Gregg also has a role in the picture, as the supercilious town head at the colonial theme park, a guy called Lord High Charlie who refuses ever to step out of character. “I thought it would be a terrible idea to be in it, and I was right,” he said with a chuckle, “because I knew that what would happen, would happen, which is that I would be at the end of the first week of production, the crew just beginning to listen to anything I said, and there I would be dressed up like this jackass who ran a colonial theme park and who can’t stop saying everything in ‘thees’ and ‘thous.’ And then I would turn to the crew to ask them to do something, and they would just laugh at me and walk away. I didn’t want to do it, but it’s similar to other jackasses I’ve played in other movies, so I was on the list anyway. And I also felt that of all the jackasses I’ve played, I wanted to play the Lord High Charlie—I just felt that’s a name I wanted on my bio. And I had such great actors, I just wanted to get in there and mix it up with them. It was three or four days, some of the most fun and most stress I had on the movie. And luckily I had people around who were smart enough to say, ‘You didn’t see what you just did, but trust me, you want to do another take.’”

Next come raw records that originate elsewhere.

@[simp] theorem State.complete_eqFlag (c : ErrCode) : (s.complete c).eqFlag = s.eqFlag := rfl
@[simp] theorem State.complete_incon (c : ErrCode) : (s.complete c).incon = s.incon := rfl
@[simp] theorem State.complete_ovr (c : ErrCode) : (s.complete c).ovr = s.ovr := rfl
@[simp] theorem State.complete_err (c : ErrCode) : (s.complete c).err = c.bits := rfl
@[simp] theorem State.complete_arg (c : ErrCode) : (s.complete c).arg = s.arg := rfl
@[simp] theorem State.complete_nrows (c : ErrCode) : (s.complete c).nrows = s.nrows := rfl
@[simp] theorem State.complete_ngap (c : ErrCode) : (s.complete c).ngap = s.ngap := rfl
@[simp] theorem State.complete_rankCol (c : ErrCode) : (s.complete c).rankCol = s.rankCol := rfl
@[simp] theorem State.complete_gen (c : ErrCode) : (s.complete c).gen = s.gen := rfl
@[simp] theorem State.complete_out (c : ErrCode) : (s.complete c).out = s.out := rfl
@[simp] theorem State.complete_mats (c : ErrCode) : (s.complete c).mats = s.mats := rfl
@[simp] theorem State.complete_eqns (c : ErrCode) : (s.complete c).eqns = s.eqns := rfl
@[simp] theorem State.complete_rhs (c : ErrCode) : (s.complete c).rhs = s.rhs := rfl
@[simp] theorem State.complete_gaps (c : ErrCode) : (s.complete c).gaps = s.gaps := rfl
@[simp] theorem State.complete_pending (c : ErrCode) : (s.complete c).pending = none := rfl
@[simp] theorem State.complete_rst (c : ErrCode) : (s.complete c).rst = s.rst := rfl
@[simp] theorem State.complete_rdata (c : ErrCode) : (s.complete c).rdata = s.rdata := rfl
@[simp] theorem State.complete_inbox (c : ErrCode) : (s.complete c).inbox = s.inbox := rfl
@[simp] theorem State.complete_draws (c : ErrCode) : (s.complete c).draws = s.draws := rfl

@[simp] theorem State.setEq_eqFlag (b : Bool) : (s.setEq b).eqFlag = b := rfl
@[simp] theorem State.setEq_incon (b : Bool) : (s.setEq b).incon = s.incon := rfl
@[simp] theorem State.setEq_ovr (b : Bool) : (s.setEq b).ovr = s.ovr := rfl
@[simp] theorem State.setEq_err (b : Bool) : (s.setEq b).err = s.err := rfl
@[simp] theorem State.setEq_arg (b : Bool) : (s.setEq b).arg = s.arg := rfl
@[simp] theorem State.setEq_nrows (b : Bool) : (s.setEq b).nrows = s.nrows := rfl
@[simp] theorem State.setEq_ngap (b : Bool) : (s.setEq b).ngap = s.ngap := rfl
@[simp] theorem State.setEq_rankCol (b : Bool) : (s.setEq b).rankCol = s.rankCol := rfl
@[simp] theorem State.setEq_gen (b : Bool) : (s.setEq b).gen = s.gen := rfl
@[simp] theorem State.setEq_out (b : Bool) : (s.setEq b).out = s.out := rfl
@[simp] theorem State.setEq_mats (b : Bool) : (s.setEq b).mats = s.mats := rfl
@[simp] theorem State.setEq_eqns (b : Bool) : (s.setEq b).eqns = s.eqns := rfl
@[simp] theorem State.setEq_rhs (b : Bool) : (s.setEq b).rhs = s.rhs := rfl
@[simp] theorem State.setEq_gaps (b : Bool) : (s.setEq b).gaps = s.gaps := rfl
@[simp] theorem State.setEq_pending (b : Bool) : (s.setEq b).pending = s.pending := rfl
@[simp] theorem State.setEq_rst (b : Bool) : (s.setEq b).rst = s.rst := rfl
@[simp] theorem State.setEq_rdata (b : Bool) : (s.setEq b).rdata = s.rdata := rfl
@[simp] theorem State.setEq_inbox (b : Bool) : (s.setEq b).inbox = s.inbox := rfl
@[simp] theorem State.setEq_draws (b : Bool) : (s.setEq b).draws = s.draws := rfl

@[simp] theorem State.setIncon_eqFlag (b : Bool) : (s.setIncon b).eqFlag = s.eqFlag := rfl
@[simp] theorem State.setIncon_incon (b : Bool) : (s.setIncon b).incon = b := rfl
@[simp] theorem State.setIncon_ovr (b : Bool) : (s.setIncon b).ovr = s.ovr := rfl
@[simp] theorem State.setIncon_err (b : Bool) : (s.setIncon b).err = s.err := rfl
@[simp] theorem State.setIncon_arg (b : Bool) : (s.setIncon b).arg = s.arg := rfl
@[simp] theorem State.setIncon_nrows (b : Bool) : (s.setIncon b).nrows = s.nrows := rfl
@[simp] theorem State.setIncon_ngap (b : Bool) : (s.setIncon b).ngap = s.ngap := rfl
@[simp] theorem State.setIncon_rankCol (b : Bool) : (s.setIncon b).rankCol = s.rankCol := rfl
@[simp] theorem State.setIncon_gen (b : Bool) : (s.setIncon b).gen = s.gen := rfl
@[simp] theorem State.setIncon_out (b : Bool) : (s.setIncon b).out = s.out := rfl
@[simp] theorem State.setIncon_mats (b : Bool) : (s.setIncon b).mats = s.mats := rfl
@[simp] theorem State.setIncon_eqns (b : Bool) : (s.setIncon b).eqns = s.eqns := rfl
@[simp] theorem State.setIncon_rhs (b : Bool) : (s.setIncon b).rhs = s.rhs := rfl
@[simp] theorem State.setIncon_gaps (b : Bool) : (s.setIncon b).gaps = s.gaps := rfl
@[simp] theorem State.setIncon_pending (b : Bool) : (s.setIncon b).pending = s.pending := rfl
@[simp] theorem State.setIncon_rst (b : Bool) : (s.setIncon b).rst = s.rst := rfl
@[simp] theorem State.setIncon_rdata (b : Bool) : (s.setIncon b).rdata = s.rdata := rfl
@[simp] theorem State.setIncon_inbox (b : Bool) : (s.setIncon b).inbox = s.inbox := rfl
@[simp] theorem State.setIncon_draws (b : Bool) : (s.setIncon b).draws = s.draws := rfl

For all the problems, though, Gregg’s very satisfied with the result. “I was surprised how much I felt that at the end of it, for all the difficulties, I had absolutely gotten to make the movie I wanted to make, with a cast I couldn’t have aimed higher than. There’s nobody I would have had in their place. I didn’t have to compromise on the important stuff, and I didn’t have to compromise the material. So whatever I suffered in those twenty-five days was worth it.”
Asked what he thinks the general audience reaction will be to such edgy fare, Gregg replied, “I think it definitely tackles the subject matter in an unflinching, sometimes slightly shocking way, but I think it’s a movie, like the book, that has a big heart. And it’s not trying to shock anybody. I think that people will walk out of it and feel that they’ve definitely gone on a bit of a wild ride and yet I think they’ll be hard-pressed to think of anything that was truly offensive.”
“Choke” is a Fox Searchlight release.